═════ Data shown ═════

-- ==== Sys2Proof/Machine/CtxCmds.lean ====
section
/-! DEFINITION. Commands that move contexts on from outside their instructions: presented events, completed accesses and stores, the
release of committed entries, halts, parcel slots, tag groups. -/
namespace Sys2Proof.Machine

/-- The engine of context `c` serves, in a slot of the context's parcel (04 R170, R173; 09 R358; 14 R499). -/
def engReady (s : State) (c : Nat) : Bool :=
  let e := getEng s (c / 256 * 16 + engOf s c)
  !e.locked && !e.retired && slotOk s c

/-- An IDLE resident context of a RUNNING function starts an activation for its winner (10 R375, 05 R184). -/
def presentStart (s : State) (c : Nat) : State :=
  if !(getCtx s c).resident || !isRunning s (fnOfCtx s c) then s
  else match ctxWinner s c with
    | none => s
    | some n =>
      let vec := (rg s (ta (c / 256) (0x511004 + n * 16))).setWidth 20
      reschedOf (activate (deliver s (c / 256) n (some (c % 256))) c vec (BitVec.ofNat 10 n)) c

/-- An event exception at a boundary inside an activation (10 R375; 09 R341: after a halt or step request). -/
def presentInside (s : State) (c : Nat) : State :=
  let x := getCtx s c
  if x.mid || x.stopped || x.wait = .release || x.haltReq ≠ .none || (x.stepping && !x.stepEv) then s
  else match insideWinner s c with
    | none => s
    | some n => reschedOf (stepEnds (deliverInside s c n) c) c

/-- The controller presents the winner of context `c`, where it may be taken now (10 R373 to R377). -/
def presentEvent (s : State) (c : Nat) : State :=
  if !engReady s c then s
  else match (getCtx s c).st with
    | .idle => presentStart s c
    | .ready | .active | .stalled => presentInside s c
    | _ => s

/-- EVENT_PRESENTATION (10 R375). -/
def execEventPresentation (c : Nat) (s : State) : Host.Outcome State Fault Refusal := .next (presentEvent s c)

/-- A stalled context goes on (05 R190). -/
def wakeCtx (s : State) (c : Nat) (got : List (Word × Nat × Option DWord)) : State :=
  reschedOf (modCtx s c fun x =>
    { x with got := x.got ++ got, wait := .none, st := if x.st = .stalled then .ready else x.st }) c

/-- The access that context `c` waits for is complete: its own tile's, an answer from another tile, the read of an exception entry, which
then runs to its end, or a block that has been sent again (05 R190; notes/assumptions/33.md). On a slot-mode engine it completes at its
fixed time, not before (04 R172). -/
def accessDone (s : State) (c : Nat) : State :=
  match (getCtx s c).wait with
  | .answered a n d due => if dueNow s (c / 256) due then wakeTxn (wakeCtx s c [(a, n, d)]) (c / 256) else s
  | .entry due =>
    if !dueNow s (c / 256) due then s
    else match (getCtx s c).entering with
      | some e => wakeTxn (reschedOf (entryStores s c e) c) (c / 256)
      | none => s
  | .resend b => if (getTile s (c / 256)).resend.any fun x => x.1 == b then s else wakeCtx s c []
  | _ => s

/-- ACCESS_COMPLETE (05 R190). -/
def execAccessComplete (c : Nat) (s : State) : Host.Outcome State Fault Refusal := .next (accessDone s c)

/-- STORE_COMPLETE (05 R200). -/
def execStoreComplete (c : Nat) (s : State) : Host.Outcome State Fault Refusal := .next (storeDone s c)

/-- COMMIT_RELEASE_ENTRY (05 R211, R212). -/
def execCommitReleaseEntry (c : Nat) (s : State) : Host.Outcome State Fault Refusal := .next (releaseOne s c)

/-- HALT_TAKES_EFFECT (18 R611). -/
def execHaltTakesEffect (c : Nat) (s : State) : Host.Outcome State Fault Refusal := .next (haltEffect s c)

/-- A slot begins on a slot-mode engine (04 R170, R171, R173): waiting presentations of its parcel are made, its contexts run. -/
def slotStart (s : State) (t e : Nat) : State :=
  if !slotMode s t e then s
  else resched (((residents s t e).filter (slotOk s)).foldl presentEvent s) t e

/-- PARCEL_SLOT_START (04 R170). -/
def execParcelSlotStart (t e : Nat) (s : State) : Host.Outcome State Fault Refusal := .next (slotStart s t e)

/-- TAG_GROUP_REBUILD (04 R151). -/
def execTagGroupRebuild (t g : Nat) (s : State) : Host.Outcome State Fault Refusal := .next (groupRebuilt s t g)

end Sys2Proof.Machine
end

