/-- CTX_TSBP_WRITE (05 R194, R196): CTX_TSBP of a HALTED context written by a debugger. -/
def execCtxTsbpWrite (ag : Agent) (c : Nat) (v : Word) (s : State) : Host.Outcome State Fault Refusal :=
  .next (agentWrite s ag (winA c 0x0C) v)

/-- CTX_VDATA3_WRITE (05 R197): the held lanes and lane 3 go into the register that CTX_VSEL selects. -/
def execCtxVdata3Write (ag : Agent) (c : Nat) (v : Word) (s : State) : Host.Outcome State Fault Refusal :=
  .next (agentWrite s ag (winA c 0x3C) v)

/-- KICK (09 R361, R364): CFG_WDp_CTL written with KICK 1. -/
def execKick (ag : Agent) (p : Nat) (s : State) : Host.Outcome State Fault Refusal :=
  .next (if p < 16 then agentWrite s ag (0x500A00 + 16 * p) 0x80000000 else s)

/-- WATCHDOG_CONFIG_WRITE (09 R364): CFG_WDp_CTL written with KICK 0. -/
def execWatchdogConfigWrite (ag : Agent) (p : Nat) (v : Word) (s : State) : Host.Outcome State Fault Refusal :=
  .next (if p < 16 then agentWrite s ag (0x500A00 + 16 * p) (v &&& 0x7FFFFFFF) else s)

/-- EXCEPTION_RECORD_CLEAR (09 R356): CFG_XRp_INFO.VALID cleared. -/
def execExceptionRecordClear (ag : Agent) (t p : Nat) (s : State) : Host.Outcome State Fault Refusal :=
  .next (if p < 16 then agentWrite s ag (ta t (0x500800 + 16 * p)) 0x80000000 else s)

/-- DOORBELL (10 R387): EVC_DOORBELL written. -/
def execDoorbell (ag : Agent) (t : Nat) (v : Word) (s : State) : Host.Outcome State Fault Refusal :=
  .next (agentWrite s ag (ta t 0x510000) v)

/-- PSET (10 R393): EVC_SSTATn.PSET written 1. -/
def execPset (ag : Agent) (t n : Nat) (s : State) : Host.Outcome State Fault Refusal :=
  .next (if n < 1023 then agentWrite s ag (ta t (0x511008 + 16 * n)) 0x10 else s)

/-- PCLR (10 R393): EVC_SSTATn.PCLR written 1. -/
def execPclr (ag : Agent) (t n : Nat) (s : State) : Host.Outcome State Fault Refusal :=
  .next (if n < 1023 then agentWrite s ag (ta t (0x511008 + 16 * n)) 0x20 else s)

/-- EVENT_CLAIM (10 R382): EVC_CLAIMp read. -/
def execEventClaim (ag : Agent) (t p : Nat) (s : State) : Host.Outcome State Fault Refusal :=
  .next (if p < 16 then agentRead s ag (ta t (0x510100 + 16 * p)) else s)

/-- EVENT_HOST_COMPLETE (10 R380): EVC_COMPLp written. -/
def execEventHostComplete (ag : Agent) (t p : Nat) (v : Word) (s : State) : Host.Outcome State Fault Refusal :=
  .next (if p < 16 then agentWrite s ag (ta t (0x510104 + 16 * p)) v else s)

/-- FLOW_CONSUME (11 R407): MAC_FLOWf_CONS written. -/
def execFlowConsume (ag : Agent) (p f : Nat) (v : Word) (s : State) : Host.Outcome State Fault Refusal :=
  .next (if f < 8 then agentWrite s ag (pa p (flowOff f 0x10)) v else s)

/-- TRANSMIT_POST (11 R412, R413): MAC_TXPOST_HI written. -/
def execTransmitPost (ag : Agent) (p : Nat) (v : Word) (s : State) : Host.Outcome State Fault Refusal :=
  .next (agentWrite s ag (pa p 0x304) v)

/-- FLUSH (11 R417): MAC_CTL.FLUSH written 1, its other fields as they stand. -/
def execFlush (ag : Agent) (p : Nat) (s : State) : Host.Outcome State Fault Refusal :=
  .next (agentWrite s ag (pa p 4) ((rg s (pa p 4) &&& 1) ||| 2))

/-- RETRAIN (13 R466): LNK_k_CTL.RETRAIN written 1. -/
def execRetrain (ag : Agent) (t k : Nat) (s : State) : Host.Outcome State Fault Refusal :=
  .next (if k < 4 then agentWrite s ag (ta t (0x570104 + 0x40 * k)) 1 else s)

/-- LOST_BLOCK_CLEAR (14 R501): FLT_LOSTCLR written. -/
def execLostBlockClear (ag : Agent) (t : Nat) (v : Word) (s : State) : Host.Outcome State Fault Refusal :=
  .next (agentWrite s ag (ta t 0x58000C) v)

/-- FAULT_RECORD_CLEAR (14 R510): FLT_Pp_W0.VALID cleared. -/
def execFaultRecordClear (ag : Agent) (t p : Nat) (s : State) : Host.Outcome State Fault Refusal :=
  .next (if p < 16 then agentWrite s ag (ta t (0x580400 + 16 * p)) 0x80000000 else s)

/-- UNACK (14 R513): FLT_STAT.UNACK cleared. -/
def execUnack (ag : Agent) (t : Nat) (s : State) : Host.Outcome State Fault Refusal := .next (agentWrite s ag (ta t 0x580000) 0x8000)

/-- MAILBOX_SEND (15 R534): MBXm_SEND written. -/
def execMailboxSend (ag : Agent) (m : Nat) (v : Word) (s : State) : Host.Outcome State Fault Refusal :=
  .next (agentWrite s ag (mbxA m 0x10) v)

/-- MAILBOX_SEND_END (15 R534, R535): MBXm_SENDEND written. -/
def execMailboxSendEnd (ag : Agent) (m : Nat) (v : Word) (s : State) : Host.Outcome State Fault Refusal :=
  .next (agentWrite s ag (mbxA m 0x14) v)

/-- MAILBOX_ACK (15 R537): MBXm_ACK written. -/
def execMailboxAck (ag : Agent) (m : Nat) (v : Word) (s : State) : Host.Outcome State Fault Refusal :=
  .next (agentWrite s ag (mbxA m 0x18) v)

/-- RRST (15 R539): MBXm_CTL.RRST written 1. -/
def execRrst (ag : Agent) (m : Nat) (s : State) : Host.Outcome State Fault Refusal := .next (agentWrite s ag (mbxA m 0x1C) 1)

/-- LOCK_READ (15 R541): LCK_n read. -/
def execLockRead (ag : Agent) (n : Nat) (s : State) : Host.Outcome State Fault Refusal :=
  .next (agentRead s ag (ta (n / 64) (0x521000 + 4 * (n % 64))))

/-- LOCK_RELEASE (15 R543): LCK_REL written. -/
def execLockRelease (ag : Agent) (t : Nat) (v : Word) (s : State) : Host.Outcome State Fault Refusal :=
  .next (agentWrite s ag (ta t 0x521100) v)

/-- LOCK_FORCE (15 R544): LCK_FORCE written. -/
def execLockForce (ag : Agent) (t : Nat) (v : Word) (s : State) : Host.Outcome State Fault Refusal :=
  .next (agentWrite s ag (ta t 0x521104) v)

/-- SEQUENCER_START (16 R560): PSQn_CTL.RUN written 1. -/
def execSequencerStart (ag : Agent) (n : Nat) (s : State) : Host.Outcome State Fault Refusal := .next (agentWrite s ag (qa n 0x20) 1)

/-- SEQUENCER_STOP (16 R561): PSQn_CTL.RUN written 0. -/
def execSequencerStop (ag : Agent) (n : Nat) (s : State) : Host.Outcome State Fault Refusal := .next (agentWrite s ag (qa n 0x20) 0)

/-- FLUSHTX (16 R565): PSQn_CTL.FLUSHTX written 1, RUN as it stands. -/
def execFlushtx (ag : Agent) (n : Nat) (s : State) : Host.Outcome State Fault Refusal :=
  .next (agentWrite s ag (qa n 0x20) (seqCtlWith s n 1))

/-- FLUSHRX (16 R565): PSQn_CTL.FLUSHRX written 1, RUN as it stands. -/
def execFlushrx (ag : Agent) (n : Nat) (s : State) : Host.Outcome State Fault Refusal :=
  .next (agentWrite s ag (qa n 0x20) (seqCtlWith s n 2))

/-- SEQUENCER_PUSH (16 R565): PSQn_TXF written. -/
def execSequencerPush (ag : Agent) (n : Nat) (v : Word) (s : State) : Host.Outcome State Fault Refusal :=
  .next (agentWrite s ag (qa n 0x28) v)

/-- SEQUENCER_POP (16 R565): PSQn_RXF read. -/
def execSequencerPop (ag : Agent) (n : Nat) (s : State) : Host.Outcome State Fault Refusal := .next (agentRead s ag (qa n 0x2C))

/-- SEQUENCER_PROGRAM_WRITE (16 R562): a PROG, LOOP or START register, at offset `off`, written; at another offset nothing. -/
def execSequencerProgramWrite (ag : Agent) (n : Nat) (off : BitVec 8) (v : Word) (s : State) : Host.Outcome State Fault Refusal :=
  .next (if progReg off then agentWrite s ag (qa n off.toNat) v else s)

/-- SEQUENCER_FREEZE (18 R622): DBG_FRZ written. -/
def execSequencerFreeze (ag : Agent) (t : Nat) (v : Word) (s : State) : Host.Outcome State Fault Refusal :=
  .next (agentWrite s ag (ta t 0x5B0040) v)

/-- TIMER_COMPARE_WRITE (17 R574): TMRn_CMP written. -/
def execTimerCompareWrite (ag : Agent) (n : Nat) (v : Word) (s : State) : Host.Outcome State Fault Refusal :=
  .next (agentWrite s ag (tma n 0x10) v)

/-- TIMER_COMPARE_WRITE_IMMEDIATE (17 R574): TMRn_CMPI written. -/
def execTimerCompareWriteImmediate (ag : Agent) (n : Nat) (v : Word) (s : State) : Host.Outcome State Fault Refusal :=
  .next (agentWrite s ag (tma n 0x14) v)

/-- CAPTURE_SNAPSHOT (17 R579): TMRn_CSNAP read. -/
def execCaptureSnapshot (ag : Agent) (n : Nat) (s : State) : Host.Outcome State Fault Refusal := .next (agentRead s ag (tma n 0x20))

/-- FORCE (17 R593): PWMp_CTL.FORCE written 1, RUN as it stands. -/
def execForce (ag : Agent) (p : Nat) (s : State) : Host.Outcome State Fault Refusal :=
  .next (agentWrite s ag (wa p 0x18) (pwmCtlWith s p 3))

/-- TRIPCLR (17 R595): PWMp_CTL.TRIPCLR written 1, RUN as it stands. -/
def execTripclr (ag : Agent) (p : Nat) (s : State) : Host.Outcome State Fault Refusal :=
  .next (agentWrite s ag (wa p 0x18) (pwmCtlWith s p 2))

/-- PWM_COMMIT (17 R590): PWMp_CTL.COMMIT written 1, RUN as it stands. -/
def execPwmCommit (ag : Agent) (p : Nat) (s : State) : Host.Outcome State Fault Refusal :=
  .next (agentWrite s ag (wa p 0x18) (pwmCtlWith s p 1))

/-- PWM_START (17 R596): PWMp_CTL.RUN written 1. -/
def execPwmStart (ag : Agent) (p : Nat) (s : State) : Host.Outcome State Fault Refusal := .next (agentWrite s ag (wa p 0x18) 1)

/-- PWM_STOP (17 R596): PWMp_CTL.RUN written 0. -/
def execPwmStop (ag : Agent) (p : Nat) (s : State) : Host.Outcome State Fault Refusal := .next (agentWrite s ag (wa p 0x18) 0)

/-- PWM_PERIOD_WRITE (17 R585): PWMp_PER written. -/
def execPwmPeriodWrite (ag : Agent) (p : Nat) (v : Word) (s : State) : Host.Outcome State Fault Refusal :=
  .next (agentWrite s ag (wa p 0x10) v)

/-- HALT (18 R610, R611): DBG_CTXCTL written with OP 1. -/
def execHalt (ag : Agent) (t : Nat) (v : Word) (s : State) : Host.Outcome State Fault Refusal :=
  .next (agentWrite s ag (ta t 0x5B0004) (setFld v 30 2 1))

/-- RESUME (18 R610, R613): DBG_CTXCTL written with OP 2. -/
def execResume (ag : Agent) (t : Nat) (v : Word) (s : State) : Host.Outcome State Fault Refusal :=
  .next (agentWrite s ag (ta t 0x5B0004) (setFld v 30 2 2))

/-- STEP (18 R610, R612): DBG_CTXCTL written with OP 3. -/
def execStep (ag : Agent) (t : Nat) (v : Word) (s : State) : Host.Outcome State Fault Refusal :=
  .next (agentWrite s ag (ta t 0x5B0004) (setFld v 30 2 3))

═════

Please output an exact copy of the lines above, from the opening line of the data down to the line that contains "def engReady (s".

-- ==== Sys2Proof/Machine/CtxCmds.lean ====
section
/-! DEFINITION. Commands that move contexts on from outside their instructions: presented events, completed accesses and stores, the
release of committed entries, halts, parcel slots, tag groups. -/
namespace Sys2Proof.Machine

/-- The engine of context `c` serves, in a slot of the context's parcel (04 R170, R173; 09 R358; 14 R499). -/
def engReady (s : State) (c : Nat) : Bool :=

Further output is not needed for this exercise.